Closetbox2
Preface
As an alternative look on the closetbox proposed by Chotee and others, and sharing many similarities especially in regards to services and software with that, I went with a different approach, more aimed at power users/hackers than something you could give to your aunt/nephew to install in their closets for little money.
Requirements
My set of requirements is different / more demanding:
- Can use two DSL/Cable lines parallel, not using channel bundling but as a means to limit downtime by redundancy, and preserve low latency despite high traffic.
- Must offer a DMZ or other means to isolate services, a sandbox that limits exposure of the LAN section should some 'private cloud' service be exploited.
- In fact, I would like to even isolate cloud services from each other; so a dropbox or chat service compromise can not jeopardize email, for example.
- Bonus points for possibilities to run honeypots, VPNs, in a fully isolated environment.
The core hardware
Using ARM devices proved a little difficult since I could not find any/many with two NIC's, let alone more. A router like Carambola2 with OpenWRT offers two NICs plus wifi.
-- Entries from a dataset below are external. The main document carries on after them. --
-- ==== Sys2Proof/Certificates/Slice0/Obligations.lean ====
section
/-!
DEFINITION. The statements for the provers. Each gives the whole next state of an event, or what it holds and what it
leaves, in the vocabulary of Sys2Proof/Safety.lean.
-/

open Sys2Proof Sys2Proof.Machine

/-! ## The block -/

/-- A step runs the command at the front of the queue on the state with the rest of the queue. -/
def Obligations.StepRunsFrontCommand : Prop :=
  ∀ (c : Instr) (rest : List Instr) (s : State), s.pending = c :: rest → step s = exec c { s with pending := rest }

/-- With no command waiting, 0.25 us pass: the acknowledge timer and each deadline run down by one unit, stopping at
0, and nothing else changes. The model's choice (log 5). -/
def Obligations.IdleStepRunsClocks : Prop :=
  ∀ s : State, s.pending = [] → ∃ t, step s = .next t
    ∧ t = { s with current := t.current, ort := t.ort }
    ∧ (s.current = none → t.current = none)
    ∧ (∀ c, s.current = some c → t.current = some { c with timer := c.timer - 1 })
    ∧ t.ort = s.ort.map fun e =>
        match e.state with
        | .waiting d => { e with state := .waiting (d - 1) }
        | _ => e

/-- The contents of every block right after reset. The levels of the PRS and MODE lines are the model's choice
(log 1). -/
def Obligations.ResetContents : Prop :=
  State.reset.window 0 = ⟨.active, .io, 4095, 1, 3, 0, 0xFF, 0xFF, none, 0, 0, none, none⟩
    ∧ State.reset.window 1 = ⟨.active, .mem, 0, 16, 3, 0, 0xFF, 0, none, 0, 0, none, none⟩
    ∧ (∀ w : WindowId, 2 ≤ w.val →
        State.reset.window w = ⟨.free, .mem, 0, 0, 0, 0, 0, 0, none, 0, 0, none, none⟩)
    ∧ State.reset.current = none ∧ State.reset.ort = [] ∧ State.reset.faultQueue = []
    ∧ State.reset.mastership = .idle
    ∧ State.reset.slot 0 = ⟨true, .online, .directed, 40, 64⟩
    ∧ (∀ k : SlotId, k ≠ 0 → State.reset.slot k = ⟨false, .absent, .directed, 40, 64⟩)
    ∧ State.reset.master 0 = ⟨true, true⟩ ∧ (∀ m : MasterId, m ≠ 0 → State.reset.master m = ⟨true, false⟩)
    ∧ State.reset.strikeLimit = 3 ∧ State.reset.selection = none
    ∧ (∀ m : MasterId, State.reset.context m
        = ⟨.empty, ⟨0, 0, 0, 0, 0⟩, none, .none, ⟨0, 0, 0, 0, 0⟩, false, none⟩)
    ∧ State.reset.queue = []
    ∧ State.reset.attention = ⟨⟨false, none, 0⟩, ⟨false, none, 0⟩, ⟨false, none, 0⟩⟩
    ∧ State.reset.LinesReleased ∧ State.reset.shown.OnlyDrives .released false
    ∧ State.reset.freeEntries = 62

/-- INIT asserted and released over an empty rack leads from every state to the reset state; only the waiting commands
stay. That the reset state is this one is the model's choice (log 1). -/
def Obligations.InitAndReleaseIsReset : Prop :=
  ∀ s : State, ∃ t, exec .init s = .next t
    ∧ exec (.initRelease 0 0) t = .next { State.reset with pending := s.pending }

/-! ## INIT and the presence lines -/

/-- INIT asserted: every block takes its start-up contents, whatever it held; nothing is completed, raised, struck or
checked. Which Registry fields wait for the release is DEDUCED (log 4). -/
def Obligations.InitAsserted : Prop :=
  ∀ s : State, ∃ t, exec .init s = .next t
    ∧ (t.window 0 = ⟨.active, .io, 4095, 1, 3, 0, 0xFF, 0xFF, none, 0, 0, none, none⟩
      ∧ t.window 1 = ⟨.active, .mem, 0, 16, 3, 0, 0xFF, 0, none, 0, 0, none, none⟩
      ∧ ∀ w : WindowId, 2 ≤ w.val → t.window w = ⟨.free, .mem, 0, 0, 0, 0, 0, 0, none, 0, 0, none, none⟩)
    ∧ (t.current = none ∧ t.LinesReleased ∧ t.shown.OnlyDrives .released false)
    ∧ (t.ort = [] ∧ t.faultQueue = [] ∧ t.mastership = .idle)
    ∧ ((∀ k, (t.slot k).ackLimit = 40 ∧ (t.slot k).replyLimit = 64 ∧ (t.slot k).present = (s.slot k).present
        ∧ (t.slot k).state = (s.slot k).state ∧ (t.slot k).mode = (s.slot k).mode)
      ∧ t.master 0 = ⟨true, true⟩ ∧ (∀ m : MasterId, m ≠ 0 → t.master m = ⟨true, false⟩)
      ∧ t.strikeLimit = 3 ∧ t.selection = none)
    ∧ ((∀ m, t.context m = ⟨.empty, ⟨0, 0, 0, 0, 0⟩, none, .none, ⟨0, 0, 0, 0, 0⟩, false, none⟩) ∧ t.queue = [])
    ∧ (t.attention = ⟨⟨false, none, 0⟩, ⟨false, none, 0⟩, ⟨false, none, 0⟩⟩ ∧ ∀ n, t.atnAsserted n = false)
    ∧ t.pins = { s.pins with init := true } ∧ t.pending = s.pending

/-- INIT released: slot 0 is present and ONLINE, every other slot as its PRS line stands, modes as the straps stand,
and limits, masters and settings at their start-up values; the other blocks are not touched. -/
def Obligations.InitReleased : Prop :=
  ∀ (s : State) (prs mode : BitVec 16), s.pins.init = true → ∃ t, exec (.initRelease prs mode) s = .next t
    ∧ t = { s with
        slots := t.slots, masters := t.masters, strikeLimit := 3, selection := none, pins := t.pins }
    ∧ ((t.slot 0).present = true ∧ (t.slot 0).state = .online)
    ∧ (∀ k : SlotId, k ≠ 0 → prs.getLsbD k.val = true → (t.slot k).present = true ∧ (t.slot k).state = .online)
    ∧ (∀ k : SlotId, k ≠ 0 → prs.getLsbD k.val = false → (t.slot k).present = false ∧ (t.slot k).state = .absent)
    ∧ (∀ k : SlotId, ((t.slot k).mode = .selfDecoding ↔ mode.getLsbD k.val = true)
        ∧ (t.slot k).ackLimit = 40 ∧ (t.slot k).replyLimit = 64)
    ∧ t.master 0 = ⟨true, true⟩ ∧ (∀ m : MasterId, m ≠ 0 → t.master m = ⟨true, false⟩)
    ∧ t.pins.init = false
    ∧ ∀ k : SlotId, (k ≠ 0 → t.prsLevel k = prs.getLsbD k.val) ∧ t.pins.mode[k] = (t.slot k).mode

/-- While INIT is asserted the part takes no other event: an edge of a PRS line moves the pins alone, and every other
event changes nothing. That the other events change nothing is DEDUCED (log 3). -/
def Obligations.HeldWhileInitAsserted : Prop :=
  ∀ s : State, s.pins.init = true →
    (∀ c : Instr, c ≠ .init → (∀ p m, c ≠ .initRelease p m) → (∀ k, c ≠ .presenceLoss k) →
      (∀ k m, c ≠ .presenceReturn k m) → exec c s = .next s)
    ∧ (∀ k : SlotId, k ≠ 0 → s.prsLevel k = true →
        exec (.presenceLoss k) s = .next { s with pins := { s.pins with prs := s.pins.prs.set k false } })
    ∧ ∀ (k : SlotId) (mode : Mode), k ≠ 0 → s.prsLevel k = false →
        exec (.presenceReturn k mode) s
          = .next { s with pins := ⟨true, s.pins.prs.set k true, s.pins.mode.set k mode⟩ }

/-- The events that the spec says cannot arise stop the model under a name of their own (log 2): a cycle or a grant
while the bus is held, a reply to a RESERVED entry, a take that is not of the head of the queue, the end of a fault
reply that is not under way, a presence edge that is none, the release of an INIT that is not asserted. -/
def Obligations.ImpossibleEventsStop : Prop :=
  ∀ s : State,
    (s.pins.init = false → s.current ≠ none ∨ s.mastership = .holding →
      (∀ a m kind width, exec (.addressPhase a m kind width) s = .fault .busBusy)
      ∧ (∀ m tag k data status, exec (.replyCycle m tag k data status) s = .fault .busBusy))
    ∧ (s.pins.init = false → s.current ≠ none → exec .mastershipGrant s = .fault .busBusy)
    ∧ (s.pins.init = false → s.queue = [] → ∀ c ∈ takeRows, exec c s = .fault .notAtHead)
    ∧ (∀ m rest cmd, s.Takes m rest cmd →
        (∀ p ∈ codedRows, cmd.code ≠ p.2 → exec p.1 s = .fault .notAtHead)
        ∧ ∀ p ∈ codedRows, cmd.code = p.2 → exec .badCommand s = .fault .notAtHead)
    ∧ (s.pins.init = false → s.OrtLaw → ∀ e ∈ s.ort, e.state = .reserved → ∀ source data status,
        exec (.replyCycle e.master e.tag source data status) s = .fault .busBusy)
    ∧ (s.pins.init = false → s.mastership ≠ .holding → exec .faultReplyEnd s = .fault .noFaultReply)
    ∧ (∀ k, s.prsLevel k = false → exec (.presenceLoss k) s = .fault .noEdge)
    ∧ (∀ k mode, s.prsLevel k = true → exec (.presenceReturn k mode) s = .fault .noEdge)
    ∧ (exec (.presenceLoss 0) s = .fault .noEdge ∧ ∀ mode, exec (.presenceReturn 0 mode) s = .fault .noEdge)
    ∧ (s.pins.init = false → ∀ prs mode, exec (.initRelease prs mode) s = .fault .initNotAsserted)

/-- A presence return: present, OFFLINE, mode sampled, limits kept; no window, entry or reason is touched (R92). -/
def Obligations.PresenceReturn : Prop :=
  ∀ (s : State) (k : SlotId) (mode : Mode), s.pins.init = false → k ≠ 0 → s.prsLevel k = false →
    exec (.presenceReturn k mode) s = .next
      { s with
        slots := s.slots.set k ⟨true, .offline, mode, (s.slot k).ackLimit, (s.slot k).replyLimit⟩
        pins := { s.pins with prs := s.pins.prs.set k true, mode := s.pins.mode.set k mode } }

/-- A presence loss at the slot record, the current cycle and the attention records: the slot is ABSENT with its mode
and limits kept, a current cycle on it ends WITHDRAWN, SLOT-LOST is raised with its number; Registry, queue and
settings are otherwise left (R89, R91). -/
def Obligations.PresenceLossSlotCycleAttention : Prop :=
  ∀ (s : State) (k : SlotId), s.pins.init = false → k ≠ 0 → s.prsLevel k = true →
    ∃ t, exec (.presenceLoss k) s = .next t
    ∧ t.slot k = ⟨false, .absent, (s.slot k).mode, (s.slot k).ackLimit, (s.slot k).replyLimit⟩
    ∧ (∀ j, j ≠ k → t.slot j = s.slot j)
    ∧ (∀ c, s.current = some c → c.slot = k → t.current = none
        ∧ t.shown = { s.lines with ast := .byPart .withdrawn } ∧ t.LinesReleased)
    ∧ ((∀ c, s.current = some c → c.slot ≠ k) →
        t.current = s.current ∧ t.lines = s.lines ∧ t.shown = s.shown)
    ∧ s.attention.slotLost.RaisedTo t.attention.slotLost k.val
    ∧ t.attention.suspended = s.attention.suspended ∧ t.attention.orphanReply = s.attention.orphanReply
    ∧ t.masters = s.masters ∧ t.strikeLimit = s.strikeLimit ∧ t.selection = s.selection ∧ t.queue = s.queue
    ∧ t.pins = { s.pins with prs := s.pins.prs.set k false } ∧ t.pending = s.pending

/-- A presence loss at the Read Tracker: the slot's RESERVED entry is removed, its WAITING entries become EXPIRED with
WITHDRAWN and join the tail of the fault-reply queue in creation order, its EXPIRED entries and the entries of other
slots stay; the request is asserted if entries joined while IDLE (R74). -/
def Obligations.PresenceLossReads : Prop :=
  ∀ (s : State) (k : SlotId), s.DeviceLaws → s.pins.init = false → k ≠ 0 → s.prsLevel k = true →
    ∃ t, exec (.presenceLoss k) s = .next t
    ∧ t.ort = (s.ort.filter fun e => !(e.slot == k && e.state == .reserved)).map (fun e =>
        match e.state with
        | .waiting _ => if e.slot = k then { e with state := .expired .withdrawn } else e
        | _ => e)
    ∧ t.faultQueue = s.faultQueue ++ (s.ort.filter fun e =>
        match e.state with
        | .waiting _ => e.slot == k
        | _ => false).map (fun e => (e.master, e.tag))
    ∧ (s.mastership = .idle → t.faultQueue ≠ [] → t.mastership = .requesting)
    ∧ (s.mastership ≠ .idle ∨ t.faultQueue = [] → t.mastership = s.mastership)
    ∧ ∀ w, (t.window w).state = .draining → (t.window w).strikes = (s.window w).strikes

/-- A presence loss at the windows and the contexts that wait on them: the forced drain of Table 9-2, where a window is
FREE after the event exactly when nothing in flight names it any more (R90, R148). -/
def Obligations.PresenceLossDrains : Prop :=
  ∀ (s : State) (k : SlotId), s.DeviceLaws → s.pins.init = false → k ≠ 0 → s.prsLevel k = true →
    ∃ t, exec (.presenceLoss k) s = .next t
    ∧ (∀ w, (s.window w).ForcedDrain (t.window w) k (t.Referenced w))
    ∧ ∀ n, s.ForcedDrainContext t k n

/-! ## Resolution of an address phase -/

/-- Checks 1 and 2: a disabled master is answered DENIED whatever its cycle, and an enabled one UNMAPPED where no window
covers the unit (R24, R26). -/
def Obligations.AnsweredWithoutWindow : Prop :=
  ∀ (s : State) (a : BusAddress) (m : MasterId) (kind : CycleKind) (width : Width), s.BusReady →
    ((s.master m).enabled = false →
      ∃ t, exec (.addressPhase a m kind width) s = .next t ∧ s.AnswersTo t .denied none)
    ∧ ((s.master m).enabled = true → ¬ (isSplit kind = true ∧ spaceOf a = .io) →
      (∀ w, (s.window w).covers (spaceOf a) (unitOf a) = false) →
      ∃ t, exec (.addressPhase a m kind width) s = .next t ∧ s.AnswersTo t .unmapped none)

/-- Check 1a: a SPLIT READ in IO space from an enabled master is answered DENIED and changes no entry, whatever the
windows and the ORT hold (R25). -/
def Obligations.SplitReadInIoDenied : Prop :=
  ∀ (s : State) (p : BitVec 16) (m : MasterId) (tag : Tag) (width : Width), s.BusReady →
    (s.master m).enabled = true →
    ∃ t, exec (.addressPhase (.io p) m (.splitRead tag) width) s = .next t ∧ s.AnswersTo t .denied none

/-- The window the table reports for a unit is the covering window at the highest layer, and there is none exactly
where no window covers the unit (R16). -/
def Obligations.TopWindowIsHighest : Prop :=
  ∀ (s : State) (space : Space) (unit : Nat), s.OverlapLaw →
    (∀ w, s.topWindow space unit = some w ↔ s.IsTop space unit w)
    ∧ (s.topWindow space unit = none ↔ ∀ w, (s.window w).covers space unit = false)

/-- Checks 3 and 4: a top window that is SUSPENDED, HELD or DRAINING answers SILENT, RETRY or WITHDRAWN to every
enabled master and kind of cycle, and an ACTIVE one DENIED to a master without the right; nothing else changes
(R27, R28). -/
def Obligations.AnsweredByTopWindow : Prop :=
  ∀ (s : State) (a : BusAddress) (m : MasterId) (kind : CycleKind) (width : Width) (w : WindowId), s.BusReady →
    (s.master m).enabled = true → ¬ (isSplit kind = true ∧ spaceOf a = .io) → s.IsTop (spaceOf a) (unitOf a) w →
    ((s.window w).state = .suspended →
      ∃ t, exec (.addressPhase a m kind width) s = .next t ∧ s.AnswersTo t .silent none)
    ∧ ((s.window w).state = .held →
      ∃ t, exec (.addressPhase a m kind width) s = .next t ∧ s.AnswersTo t .retry none)
    ∧ ((s.window w).state = .draining →
      ∃ t, exec (.addressPhase a m kind width) s = .next t ∧ s.AnswersTo t .withdrawn none)
    ∧ ((s.window w).state = .active → ¬ (s.window w).allows m kind →
      ∃ t, exec (.addressPhase a m kind width) s = .next t ∧ s.AnswersTo t .denied none)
This had/has my interest until I found a low-power dual core x86 board with 3x Gbit LAN for 155 euros: PC Engines ALIX.APU1C:
- Fully compatible with x86 so no OS change necessary
- 1GHz AMD SBC with 2 cores & 2 GB RAM (non-expandable)
- SATA, mSATA, SDcard, 3x Gigabit LAN
- Mini PCIe Slots, Console port, GPIO pins
- Virtualisation extensions, so can run KVM/Virtualbox etc.
- Power consumption still only 6-12 watts
This offers so much possibilities that I immediately ordered it. You can opt for running fully sandboxed machines as VMs, but also by adding small RasPi/Beaglebone-type machines to the DMZ NIC port. You have full flexibility. You have full I/O speed with this, unlike RasPi systems, and it is fully prepared for the >100Mbit fibre future with gigabit NICs.
Filling in the details
There are still some issues to be solved for my use case; like how to obtain the required fourth NIC. This can be done with an USB-based NIC, or by using VLANs. And the questions of which OS, which VM platform, which services, adding many additional SBC's or not. In the coming period I hope to find suitable answers to these questions. I will also need to install all these new private cloud solutions I'm unfamiliar with, and I look forward to work together with the Closetbox crew to tackle such issues, where we appear to converge.